■ **Task to carry out**: In the data below, which lines contain "twelve"? List them by copying each one.

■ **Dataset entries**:

-------

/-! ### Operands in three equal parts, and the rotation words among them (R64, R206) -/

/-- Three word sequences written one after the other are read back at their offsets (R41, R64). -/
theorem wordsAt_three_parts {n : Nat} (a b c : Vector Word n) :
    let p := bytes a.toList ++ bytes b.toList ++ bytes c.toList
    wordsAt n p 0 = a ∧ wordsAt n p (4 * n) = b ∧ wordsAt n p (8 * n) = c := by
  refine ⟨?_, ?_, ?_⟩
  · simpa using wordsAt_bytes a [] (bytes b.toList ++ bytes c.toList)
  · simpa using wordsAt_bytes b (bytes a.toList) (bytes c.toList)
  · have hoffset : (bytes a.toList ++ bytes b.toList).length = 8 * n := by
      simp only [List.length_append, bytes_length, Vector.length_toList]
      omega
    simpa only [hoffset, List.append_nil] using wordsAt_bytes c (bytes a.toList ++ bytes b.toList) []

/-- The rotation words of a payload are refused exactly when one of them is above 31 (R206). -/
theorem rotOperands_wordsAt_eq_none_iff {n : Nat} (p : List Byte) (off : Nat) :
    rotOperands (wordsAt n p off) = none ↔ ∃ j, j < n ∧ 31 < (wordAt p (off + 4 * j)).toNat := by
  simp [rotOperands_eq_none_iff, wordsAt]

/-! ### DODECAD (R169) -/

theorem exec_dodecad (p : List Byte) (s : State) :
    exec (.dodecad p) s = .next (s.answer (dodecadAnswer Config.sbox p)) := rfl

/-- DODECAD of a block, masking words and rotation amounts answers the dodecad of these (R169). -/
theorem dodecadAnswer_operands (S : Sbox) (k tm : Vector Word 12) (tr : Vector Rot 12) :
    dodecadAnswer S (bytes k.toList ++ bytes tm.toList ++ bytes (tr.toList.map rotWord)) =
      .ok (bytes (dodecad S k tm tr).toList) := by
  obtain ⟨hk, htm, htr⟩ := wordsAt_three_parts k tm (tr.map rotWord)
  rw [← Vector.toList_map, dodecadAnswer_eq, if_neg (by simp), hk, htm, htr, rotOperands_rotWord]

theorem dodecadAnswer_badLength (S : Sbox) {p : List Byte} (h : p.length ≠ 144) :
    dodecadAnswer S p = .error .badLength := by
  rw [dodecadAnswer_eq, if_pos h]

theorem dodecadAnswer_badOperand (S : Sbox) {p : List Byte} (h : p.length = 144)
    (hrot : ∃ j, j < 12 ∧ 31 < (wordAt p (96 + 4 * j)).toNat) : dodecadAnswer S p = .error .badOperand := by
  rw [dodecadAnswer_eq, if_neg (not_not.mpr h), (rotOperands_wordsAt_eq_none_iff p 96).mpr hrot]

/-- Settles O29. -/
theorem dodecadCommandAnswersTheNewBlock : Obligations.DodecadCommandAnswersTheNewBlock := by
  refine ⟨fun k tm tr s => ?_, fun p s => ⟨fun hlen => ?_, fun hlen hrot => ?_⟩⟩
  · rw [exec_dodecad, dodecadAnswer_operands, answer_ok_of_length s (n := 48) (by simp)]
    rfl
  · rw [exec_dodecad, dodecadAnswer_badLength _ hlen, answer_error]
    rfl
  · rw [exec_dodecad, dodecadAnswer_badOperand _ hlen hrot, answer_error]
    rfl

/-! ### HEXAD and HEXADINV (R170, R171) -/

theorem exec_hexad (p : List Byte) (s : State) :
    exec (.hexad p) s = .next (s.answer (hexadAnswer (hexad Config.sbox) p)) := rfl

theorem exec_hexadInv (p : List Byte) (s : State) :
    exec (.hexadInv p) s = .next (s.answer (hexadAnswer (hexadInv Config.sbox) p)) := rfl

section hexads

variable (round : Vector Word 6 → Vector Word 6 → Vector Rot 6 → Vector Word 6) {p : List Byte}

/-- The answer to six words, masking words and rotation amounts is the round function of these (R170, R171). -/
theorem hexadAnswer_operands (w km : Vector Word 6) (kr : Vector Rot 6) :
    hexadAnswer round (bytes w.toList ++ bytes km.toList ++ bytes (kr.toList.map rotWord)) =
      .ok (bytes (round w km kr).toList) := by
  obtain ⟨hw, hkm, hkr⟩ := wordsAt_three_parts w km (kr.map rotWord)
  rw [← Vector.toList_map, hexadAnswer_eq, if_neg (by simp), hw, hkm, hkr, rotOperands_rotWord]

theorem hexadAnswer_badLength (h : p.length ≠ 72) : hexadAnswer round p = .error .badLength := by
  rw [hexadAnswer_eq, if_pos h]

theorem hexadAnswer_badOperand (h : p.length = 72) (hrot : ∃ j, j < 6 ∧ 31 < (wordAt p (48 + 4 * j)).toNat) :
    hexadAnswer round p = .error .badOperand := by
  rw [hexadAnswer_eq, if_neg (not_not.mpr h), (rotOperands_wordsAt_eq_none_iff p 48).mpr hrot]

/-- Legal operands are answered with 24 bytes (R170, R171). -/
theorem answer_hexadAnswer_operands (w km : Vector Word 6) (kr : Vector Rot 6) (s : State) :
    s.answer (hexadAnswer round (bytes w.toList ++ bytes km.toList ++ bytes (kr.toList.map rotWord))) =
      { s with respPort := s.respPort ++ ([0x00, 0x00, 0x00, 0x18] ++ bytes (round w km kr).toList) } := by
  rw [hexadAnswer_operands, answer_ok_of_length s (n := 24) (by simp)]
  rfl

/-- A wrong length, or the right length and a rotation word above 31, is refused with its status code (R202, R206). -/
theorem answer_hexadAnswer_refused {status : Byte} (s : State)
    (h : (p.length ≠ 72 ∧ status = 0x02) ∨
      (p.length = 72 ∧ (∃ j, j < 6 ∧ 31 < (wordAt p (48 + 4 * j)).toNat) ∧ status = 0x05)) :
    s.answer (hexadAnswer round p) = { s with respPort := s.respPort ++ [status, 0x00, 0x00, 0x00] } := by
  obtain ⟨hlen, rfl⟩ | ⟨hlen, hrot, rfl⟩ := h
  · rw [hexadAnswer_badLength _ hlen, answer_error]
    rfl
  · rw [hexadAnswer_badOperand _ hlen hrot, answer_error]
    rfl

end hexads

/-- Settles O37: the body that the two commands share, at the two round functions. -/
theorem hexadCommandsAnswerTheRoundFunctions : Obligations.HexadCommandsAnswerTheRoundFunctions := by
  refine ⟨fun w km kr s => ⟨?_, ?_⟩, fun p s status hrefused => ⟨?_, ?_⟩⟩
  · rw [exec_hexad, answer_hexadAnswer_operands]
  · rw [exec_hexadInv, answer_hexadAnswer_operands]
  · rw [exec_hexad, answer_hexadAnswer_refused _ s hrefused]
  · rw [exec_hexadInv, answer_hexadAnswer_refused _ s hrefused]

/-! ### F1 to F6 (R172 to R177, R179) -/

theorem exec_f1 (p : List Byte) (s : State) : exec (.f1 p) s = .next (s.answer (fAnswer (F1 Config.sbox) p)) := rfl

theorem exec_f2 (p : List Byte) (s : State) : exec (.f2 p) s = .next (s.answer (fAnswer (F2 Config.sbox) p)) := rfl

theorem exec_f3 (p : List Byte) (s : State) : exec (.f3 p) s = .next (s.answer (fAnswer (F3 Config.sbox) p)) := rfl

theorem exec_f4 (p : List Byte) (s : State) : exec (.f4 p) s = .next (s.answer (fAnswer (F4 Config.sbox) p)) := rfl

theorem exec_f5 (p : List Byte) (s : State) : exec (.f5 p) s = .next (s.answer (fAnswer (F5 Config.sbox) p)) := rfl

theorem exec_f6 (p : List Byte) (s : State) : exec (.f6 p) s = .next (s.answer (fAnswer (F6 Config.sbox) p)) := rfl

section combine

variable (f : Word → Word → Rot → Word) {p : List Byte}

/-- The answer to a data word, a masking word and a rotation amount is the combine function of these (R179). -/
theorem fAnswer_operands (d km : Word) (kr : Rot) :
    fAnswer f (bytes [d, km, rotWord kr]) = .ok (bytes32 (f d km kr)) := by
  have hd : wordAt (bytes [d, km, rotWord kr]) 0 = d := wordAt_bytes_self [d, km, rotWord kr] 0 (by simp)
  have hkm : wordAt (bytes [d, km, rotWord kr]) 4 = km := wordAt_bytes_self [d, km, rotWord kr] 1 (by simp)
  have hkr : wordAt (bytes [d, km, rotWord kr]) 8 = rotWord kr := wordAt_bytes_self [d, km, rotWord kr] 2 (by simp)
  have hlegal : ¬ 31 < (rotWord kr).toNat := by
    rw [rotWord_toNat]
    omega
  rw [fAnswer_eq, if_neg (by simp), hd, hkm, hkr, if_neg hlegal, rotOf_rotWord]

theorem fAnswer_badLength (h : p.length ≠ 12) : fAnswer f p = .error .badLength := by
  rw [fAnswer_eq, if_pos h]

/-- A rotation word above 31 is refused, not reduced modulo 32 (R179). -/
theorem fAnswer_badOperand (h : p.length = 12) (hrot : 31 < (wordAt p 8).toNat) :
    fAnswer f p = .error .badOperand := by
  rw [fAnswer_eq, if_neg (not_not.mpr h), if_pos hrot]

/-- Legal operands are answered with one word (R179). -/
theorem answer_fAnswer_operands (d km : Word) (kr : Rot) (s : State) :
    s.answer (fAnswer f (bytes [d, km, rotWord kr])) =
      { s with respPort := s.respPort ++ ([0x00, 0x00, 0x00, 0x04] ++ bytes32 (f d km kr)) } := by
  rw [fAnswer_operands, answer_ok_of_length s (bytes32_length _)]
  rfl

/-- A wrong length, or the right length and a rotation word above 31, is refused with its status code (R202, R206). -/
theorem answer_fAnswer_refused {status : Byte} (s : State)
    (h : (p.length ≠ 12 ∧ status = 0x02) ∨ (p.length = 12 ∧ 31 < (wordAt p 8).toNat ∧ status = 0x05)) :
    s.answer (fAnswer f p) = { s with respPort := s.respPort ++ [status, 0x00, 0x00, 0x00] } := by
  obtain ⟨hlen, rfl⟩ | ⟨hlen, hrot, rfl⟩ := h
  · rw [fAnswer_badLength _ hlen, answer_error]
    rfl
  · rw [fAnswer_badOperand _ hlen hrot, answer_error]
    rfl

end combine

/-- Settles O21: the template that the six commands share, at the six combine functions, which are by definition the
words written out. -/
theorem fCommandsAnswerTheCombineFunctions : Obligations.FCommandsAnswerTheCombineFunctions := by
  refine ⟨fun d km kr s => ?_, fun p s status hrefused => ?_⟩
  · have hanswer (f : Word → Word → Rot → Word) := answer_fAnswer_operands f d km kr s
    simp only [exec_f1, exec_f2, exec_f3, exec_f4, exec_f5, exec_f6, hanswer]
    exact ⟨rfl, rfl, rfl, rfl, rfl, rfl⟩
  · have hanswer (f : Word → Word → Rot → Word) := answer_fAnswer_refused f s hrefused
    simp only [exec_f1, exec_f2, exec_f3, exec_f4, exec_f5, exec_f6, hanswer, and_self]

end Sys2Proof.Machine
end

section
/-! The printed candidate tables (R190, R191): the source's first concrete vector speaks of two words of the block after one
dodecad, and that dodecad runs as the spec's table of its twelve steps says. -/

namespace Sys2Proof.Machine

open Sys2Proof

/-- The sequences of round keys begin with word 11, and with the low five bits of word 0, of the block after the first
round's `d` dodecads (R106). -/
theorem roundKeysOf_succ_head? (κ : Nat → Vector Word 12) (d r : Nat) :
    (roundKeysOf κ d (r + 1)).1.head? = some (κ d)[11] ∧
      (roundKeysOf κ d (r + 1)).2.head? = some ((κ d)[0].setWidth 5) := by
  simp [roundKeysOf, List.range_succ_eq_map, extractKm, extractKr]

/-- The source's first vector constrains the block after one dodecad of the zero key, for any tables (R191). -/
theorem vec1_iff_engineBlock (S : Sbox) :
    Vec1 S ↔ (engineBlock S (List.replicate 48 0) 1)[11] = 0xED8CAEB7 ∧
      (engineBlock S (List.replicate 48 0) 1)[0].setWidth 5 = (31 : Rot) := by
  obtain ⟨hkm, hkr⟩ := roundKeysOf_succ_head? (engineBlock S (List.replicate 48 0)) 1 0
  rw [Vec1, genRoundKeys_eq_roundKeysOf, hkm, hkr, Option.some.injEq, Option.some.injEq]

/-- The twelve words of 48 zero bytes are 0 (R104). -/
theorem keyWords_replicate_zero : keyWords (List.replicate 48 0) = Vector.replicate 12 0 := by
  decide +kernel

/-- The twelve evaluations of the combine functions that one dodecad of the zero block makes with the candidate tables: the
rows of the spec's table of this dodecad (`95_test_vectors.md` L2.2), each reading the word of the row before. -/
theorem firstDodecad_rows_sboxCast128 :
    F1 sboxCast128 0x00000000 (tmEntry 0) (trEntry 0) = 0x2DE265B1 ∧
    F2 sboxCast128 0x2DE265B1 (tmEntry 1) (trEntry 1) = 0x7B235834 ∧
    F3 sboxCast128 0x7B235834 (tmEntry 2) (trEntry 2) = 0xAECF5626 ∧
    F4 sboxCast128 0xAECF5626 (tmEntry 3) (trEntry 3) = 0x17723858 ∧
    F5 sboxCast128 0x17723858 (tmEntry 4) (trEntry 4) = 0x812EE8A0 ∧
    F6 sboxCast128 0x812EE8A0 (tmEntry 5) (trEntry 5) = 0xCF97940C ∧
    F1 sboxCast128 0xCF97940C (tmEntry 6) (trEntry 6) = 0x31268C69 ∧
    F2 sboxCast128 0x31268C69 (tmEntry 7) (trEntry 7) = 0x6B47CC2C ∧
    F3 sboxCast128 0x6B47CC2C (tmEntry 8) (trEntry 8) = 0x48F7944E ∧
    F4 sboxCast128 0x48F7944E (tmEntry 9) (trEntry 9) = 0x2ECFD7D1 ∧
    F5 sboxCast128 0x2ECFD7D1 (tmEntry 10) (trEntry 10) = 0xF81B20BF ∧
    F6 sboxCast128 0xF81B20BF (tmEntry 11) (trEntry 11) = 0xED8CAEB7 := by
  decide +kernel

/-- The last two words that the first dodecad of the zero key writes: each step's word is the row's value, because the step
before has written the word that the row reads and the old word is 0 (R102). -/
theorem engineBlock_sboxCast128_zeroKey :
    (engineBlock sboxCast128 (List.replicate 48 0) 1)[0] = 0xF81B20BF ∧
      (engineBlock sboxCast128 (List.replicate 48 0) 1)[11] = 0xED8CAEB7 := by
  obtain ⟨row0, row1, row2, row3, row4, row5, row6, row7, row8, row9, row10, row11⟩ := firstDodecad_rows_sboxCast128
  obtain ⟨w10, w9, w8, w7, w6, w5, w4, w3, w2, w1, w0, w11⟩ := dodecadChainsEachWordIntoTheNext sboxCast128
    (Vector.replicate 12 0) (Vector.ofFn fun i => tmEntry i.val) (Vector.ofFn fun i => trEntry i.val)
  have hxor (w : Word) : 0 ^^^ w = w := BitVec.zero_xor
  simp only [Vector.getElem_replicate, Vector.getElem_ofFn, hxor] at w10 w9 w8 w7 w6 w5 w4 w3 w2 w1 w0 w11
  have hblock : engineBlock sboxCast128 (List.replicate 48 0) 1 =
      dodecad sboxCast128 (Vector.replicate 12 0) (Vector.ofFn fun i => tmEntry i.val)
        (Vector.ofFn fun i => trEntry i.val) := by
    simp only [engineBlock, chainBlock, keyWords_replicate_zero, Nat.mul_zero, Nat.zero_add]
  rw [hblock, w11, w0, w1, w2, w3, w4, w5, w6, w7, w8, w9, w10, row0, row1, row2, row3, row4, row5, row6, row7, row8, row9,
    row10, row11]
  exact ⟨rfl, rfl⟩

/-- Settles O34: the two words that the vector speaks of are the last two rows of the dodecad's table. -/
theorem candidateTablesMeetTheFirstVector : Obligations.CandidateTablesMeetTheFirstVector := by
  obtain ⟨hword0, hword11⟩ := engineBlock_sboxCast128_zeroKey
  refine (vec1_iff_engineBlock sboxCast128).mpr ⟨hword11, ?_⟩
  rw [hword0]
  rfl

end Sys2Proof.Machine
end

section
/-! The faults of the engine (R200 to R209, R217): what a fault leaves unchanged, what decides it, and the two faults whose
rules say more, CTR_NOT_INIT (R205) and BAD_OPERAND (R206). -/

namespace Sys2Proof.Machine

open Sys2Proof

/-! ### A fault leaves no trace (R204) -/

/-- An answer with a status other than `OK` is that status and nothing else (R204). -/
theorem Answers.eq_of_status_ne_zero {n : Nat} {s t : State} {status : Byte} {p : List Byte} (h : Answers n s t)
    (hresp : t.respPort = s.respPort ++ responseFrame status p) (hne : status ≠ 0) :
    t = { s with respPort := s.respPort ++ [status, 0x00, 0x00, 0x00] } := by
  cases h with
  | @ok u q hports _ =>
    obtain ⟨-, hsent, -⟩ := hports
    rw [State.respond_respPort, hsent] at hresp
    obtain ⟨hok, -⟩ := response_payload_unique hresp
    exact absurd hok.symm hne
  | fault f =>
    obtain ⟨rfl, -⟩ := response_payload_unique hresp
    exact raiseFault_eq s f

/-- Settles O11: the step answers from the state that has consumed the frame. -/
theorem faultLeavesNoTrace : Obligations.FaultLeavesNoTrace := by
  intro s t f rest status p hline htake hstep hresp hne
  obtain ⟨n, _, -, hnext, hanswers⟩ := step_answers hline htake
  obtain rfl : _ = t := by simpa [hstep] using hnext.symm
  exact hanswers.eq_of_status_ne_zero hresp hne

-------

■ **Finished exercise**:
dodecad, and that dodecad runs as the spec's table of its twelve steps says. -/
/-- The twelve words of 48 zero bytes are 0 (R104). -/
/-- The twelve evaluations of the combine functions that one dodecad of the zero block makes with the candidate tables: the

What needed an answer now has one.